Patients with osteoporosis, chronic kidney disease, malabsorption, obesity, and some other infections may be at greater risk for being vitamin D-deficient and so are more likely to have this test. Although vitamin D deficiency is common in some populations including those living at higher latitudes or with limited sun exposure, the 25(OH)D test is not usually requested for the entire population. Physicians may advise low risk patients to take over-the-counter vitamin D supplements in place of having screening.

It is the most sensitive measure, though experts have called for improved standardization and reproducibility across different laboratories. According to MedlinePlus, the recommended range of 25(OH)D is 20 to 40 ng/mL (50 to 100 nmol/L) though they recognize many experts recommend 30 to 50 ng/mL (75 to 125 nmol/L). The normal range varies widely depending on several factors, including age and geographic location. A broad reference range of 20 to 150 nmol/L (8-60 ng/mL) has also been suggested, while other studies have defined levels below 80 nmol/L (32 ng/mL) as indicative of vitamin D deficiency.

Increasing calcifediol levels up to levels of 80 nmol/L (32 ng/mL) are associated with increasing the fraction of calcium that is absorbed from the gut. Urinary calcium excretion balances intestinal calcium absorption and does not increase with calcifediol levels up to ~400 nmol/L (160 ng/mL).

==Supplementation==
Calcifediol supplements have been used in some studies to improve vitamin D status. Indications for their use include vitamin D deficiency or insufficiency, refractory rickets (vitamin D resistant rickets), familial hypophosphatemia, hypoparathyroidism, hypocalcemia and renal osteodystrophy and, with calcium, in primary or corticosteroid-induced osteoporosis.

Calcifediol may have advantages over cholecalciferol for the correction of vitamin D deficiency states. A review of the results of nine randomized control trials which compared oral doses of both, found that calcifediol was 3.2-fold more potent than cholecalciferol. Calcifediol is better absorbed from the intestine and has greater affinity for the vitamin-D-binding protein, both of which increase its bioavailability. Orally administered calcifediol has a much shorter half-life with faster elimination. These properties may be beneficial in people with intestinal malabsorption, obesity, or treated with certain other medications.

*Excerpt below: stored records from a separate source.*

-- ==== Sys2Proof/Machine/Vector.lean ====
section
/-! DEFINITION. The vector engine of a block (05): descriptors with their addresses formed, the operations, reductions,
OCC, GATE, and echo sampling. -/

namespace Sys2Proof.Machine

/-! ### Operands (R132 to R135, R140, R164) -/

/-- A descriptor with its base formed. -/
structure VOp where
  d : Desc
  base : Int
  deriving DecidableEq, Repr

def Program.vop (p : Program) (q : QI) (n ix : Nat) : VOp :=
  let d := ((p.descs[n]?).bind decodeDesc).getD {}
  { d := d, base := (d.base : Int) + (if d.space = .bs then q.ix ix else 0) }

/-- Element index of (r, c) in a linear descriptor (R133). -/
def Desc.index (d : Desc) (r c : Nat) : Nat := r * d.rs + c * d.cs

/-- A tile-layout descriptor that reads or writes its tile turned (R134). -/
def Desc.turned (d : Desc) : Bool := d.rs == 1

/-- Bytes from the lowest to the highest that a descriptor can touch, from its base. -/
def Desc.span (d : Desc) : Nat :=
  if d.tile then tileBytes d.fmt.kind else (d.index (d.rows - 1) (d.cols - 1) + 1) * d.fmt.size

/-- Where the first byte of element (r, c) lies, from the base, of what holds it. -/
def Desc.place (d : Desc) (r c : Nat) : Nat := d.index r c * d.fmt.size

/-- The descriptor lies inside what it names: the block store, on a line when it is a tile (R164), or an entry or a slot that there is, where
an index is below 4,096 (R115, R133). -/
def VOp.inside (o : VOp) (p : Program) : Bool :=
  match o.d.space with
  | .const => true
  | .bs => p.inStore o.base o.d.span && (!o.d.tile || o.base % 256 == 0)
  | .tq => decide (o.d.index (o.d.rows - 1) (o.d.cols - 1) < 4096)
  | .fs => decide (o.d.index (o.d.rows - 1) (o.d.cols - 1) < 4096) && decide (o.d.base % 16 + p.persist ≤ 11)

/-- What holds an operand: block store 0, queue entries 16 to 23, work entries 32 to 39, fold slots 48 to 63. -/
def VOp.holder (o : VOp) : Nat :=
  match o.d.space with
  | .bs => 0
  | .tq => if 8 ≤ o.d.base then 32 + o.d.base % 8 else 16 + o.d.base % 8
  | .fs => 48 + o.d.base % 16
  | .const => 255

/-- The content of what holds an operand. DESIGN CHOICE (log 67): the manual is silent on a VEC that names a work entry at or beyond w; each of the
eight has storage of its own. -/
def Block.held (b : Block) (h : Nat) : Mem :=
  if h = 0 then b.bs
  else if h < 32 then (b.tq[h - 16]?).getD {}
  else if h < 48 then Tab.get {} b.work (h - 32)
  else (b.slot (h - 48)).view

/-- The first byte of an operand in what holds it. -/
def VOp.start (o : VOp) : Nat := if o.d.space = .bs then o.base.toNat else 0

/-- Element (r, c) of an operand (R132 to R134). -/
def VOp.elem (o : VOp) (b : Block) (seed r c : Nat) : Exact :=
  match o.d.space with
  | .const => Fmt.w40.readv o.d.value.toNat
  | _ =>
    let m := b.held o.holder
    if o.d.tile then
      let rd (k : Nat) : Byte := m.read (o.start + k)
      if o.d.turned then tileElem o.d.fmt.kind false true seed rd c r else tileElem o.d.fmt.kind false true seed rd r c
    else o.d.fmt.readv (leNat (m.readN (o.start + o.d.place r c) o.d.fmt.size))

/-- First bytes and sizes of the elements of an operand. -/
def VOp.spots (o : VOp) : List (Nat × Nat) :=
  if o.d.tile then [(o.start, o.d.span)]
  else (List.range (o.d.rows * o.d.cols)).map (fun e => (o.start + o.d.place (e / o.d.cols) (e % o.d.cols), o.d.fmt.size))

/-- A byte range meets an element of an operand in what holds both. -/
def VOp.meets (o : VOp) (lo n : Nat) : Bool := o.spots.any (fun v => decide (lo < v.1 + v.2) && decide (v.1 < lo + n))

/-- Destination and source overlap other than by coinciding exactly (R135). -/
def VOp.clashes (dst src : VOp) : Bool :=
  src.d.space != .const && dst.holder == src.holder && dst != src &&
    !(decide (dst.start + dst.d.span ≤ src.start) || decide (src.start + src.d.span ≤ dst.start)) &&
    dst.spots.any (fun u => src.meets u.1 u.2)

/-! ### Operations (R144, R145, R150) -/

def anyInvalid (l : List Exact) : Bool := l.any (fun x => x.v.isNone)
def anySat (l : List Exact) : Bool := l.any (·.sat)

/-- Exact operations on values; invalid operands give invalid (R67). -/
def Exact.add (a b : Exact) : Exact :=
  { v := (match a.v, b.v with | some u, some w => some (u.add w) | _, _ => none), sat := a.sat || b.sat }

def Exact.neg (a : Exact) : Exact := { a with v := a.v.map Fp.negate }

def Exact.times (a b : Exact) : Exact :=
  { v := (match a.v, b.v with | some u, some w => some (u.mul w) | _, _ => none), sat := a.sat || b.sat,
    nz := a.nonzero && b.nonzero }

def Exact.ofInt (n : Int) : Exact := { v := some { neg := decide (n < 0), mag := n.natAbs, e := 0 } }

/-- The smaller or larger of two numbers, −0 below +0 (R145). -/
def Exact.pick (max : Bool) (a b : Exact) : Exact :=
  match a.v, b.v with
  | some u, some w =>
    let aLess := u.lt w || (u.eqv w && u.neg && !w.neg)
    let r := if aLess == max then b else a
    { r with sat := a.sat || b.sat }
  | _, _ => { v := none, sat := a.sat || b.sat }

/-- The condition of CMP (R145). -/
def cmpHolds (mod : Nat) (a b : Num) : Bool :=
  match a, b with
  | some u, some w =>
    (match mod with
     | 0 => u.eqv w
     | 1 => !u.eqv w
     | 2 => u.lt w
     | 3 => u.le w
     | 4 => w.lt u
     | _ => w.le u)
  | _, _ => false

/-- A one-operand operation of R144 from its value at a finite operand. -/
def onFinite (a : Exact) (f : Fp → Exact) : Exact :=
  match a.v with
  | none => a
  | some v => let r := f v; { r with sat := r.sat || a.sat }

/-- 2^a, its error free in the bound, with its edges (R82, R149). -/
def vExp2 (off : Int) (v : Fp) : Exact :=
  if Dy.lt { m := 1100, e := 0 } v.toDy then { v := some (w40Max false), sat := true }
  else if Dy.lt v.toDy { m := -1200, e := 0 } then { v := some Fp.zero, nz := true }
  else pickUlp 2 off (refExp2 v)

/-- The transcendental operations (R82, R144, R149; log 9); an intermediate rounding into W40 that saturates is counted (R84). DESIGN CHOICE (log
68): the square root of −0 is −0; R82 has no row for it. -/
def transOp (op seed i : Nat) (a : Exact) : Exact :=
  let off := Config.freeUnit seed i
  onFinite a (fun v =>
    match op with
    | 0x10 => vExp2 off v
    | 0x11 => if v.neg || v.isZero then { v := none } else pickUlp 2 off (refLog2 v)
    | 0x12 => if v.isZero then { v := some (w40Max v.neg), sat := true } else pickUlp 1 off (refRecip v)
    | 0x13 =>
      if v.isZero then { v := some (w40Max false), sat := true }
      else if v.neg then { v := none } else pickUlp 2 off (refRecip (refSqrt v))
    | 0x14 => if v.isZero then { v := some v } else if v.neg then { v := none } else pickUlp 1 off (refSqrt v)
    | 0x18 =>
      let r := refSigmoid v
      let x := if r.isZero then { v := some r, nz := true } else pickUlp 8 off r
      { x with sat := x.sat || sigmoidSat v }
    | 0x19 =>
      let x := pickAbs off (refTanh v)
      { x with nz := !v.isZero, isZ := v.isZero, sat := x.sat || tanhSat v }
    | _ =>
      let x := pickAbs off (refSoftplus v)
      { x with nz := true, sat := x.sat || powSat v })

/-- The derivative operations but DSOFTMAX: g × f′(y), intermediate values in W40 (R150). -/
def derivOp (op : Nat) (y g : Exact) : Exact :=
  let one := Exact.ofInt 1
  let sq := (y.times y).toW40
  match op with
  | 0x20 => g.times ((y.times ((one.add y.neg).toW40)).toW40)
  | 0x21 => g.times ((one.add sq.neg).toW40)
  | 0x22 =>
    (match y.v, g.v with
     | some u, some w => { v := some (if !u.neg && !u.isZero then w else Fp.zero), sat := g.sat || y.sat }
     | _, _ => { v := none, sat := g.sat || y.sat })
  | 0x23 => g.times y
  | 0x24 => g.times sq.neg
  | _ =>
    let cube := (sq.times y).toW40
    g.times ((cube.times { v := some { neg := true, mag := 1, e := -1 } }).toW40)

In 2016, the FDA approved a formulation of calcifediol (Rayaldee) 60 microgram daily as a prescription medication to treat secondary hyperparathyroidism in patients with chronic kidney disease.

==History==
Research in the laboratory of Hector DeLuca identified 25(OH)D in 1968 and showed that the liver was necessary for its formation. The enzyme responsible for this synthesis, cholecalciferol 25-hydroxylase, was isolated in the same laboratory by Michael F. Holick in 1972.

==Research==
Studies are ongoing comparing the effects of calcifediol with other forms of vitamin D including cholecalciferol in prevention and treatment of osteoporosis.

== Other Organisms ==

=== Teleost Fish ===
In teleost fish, calcifediol is predominantly converted to calcitriol in the liver, rather than in the kidneys which means circulating levels of calcifediol can be undetectable and alternative measures of vitamin D status are required. There has been some success in using dietary calcifediol supplementation in salmonids to improve growth and food conversion ratio.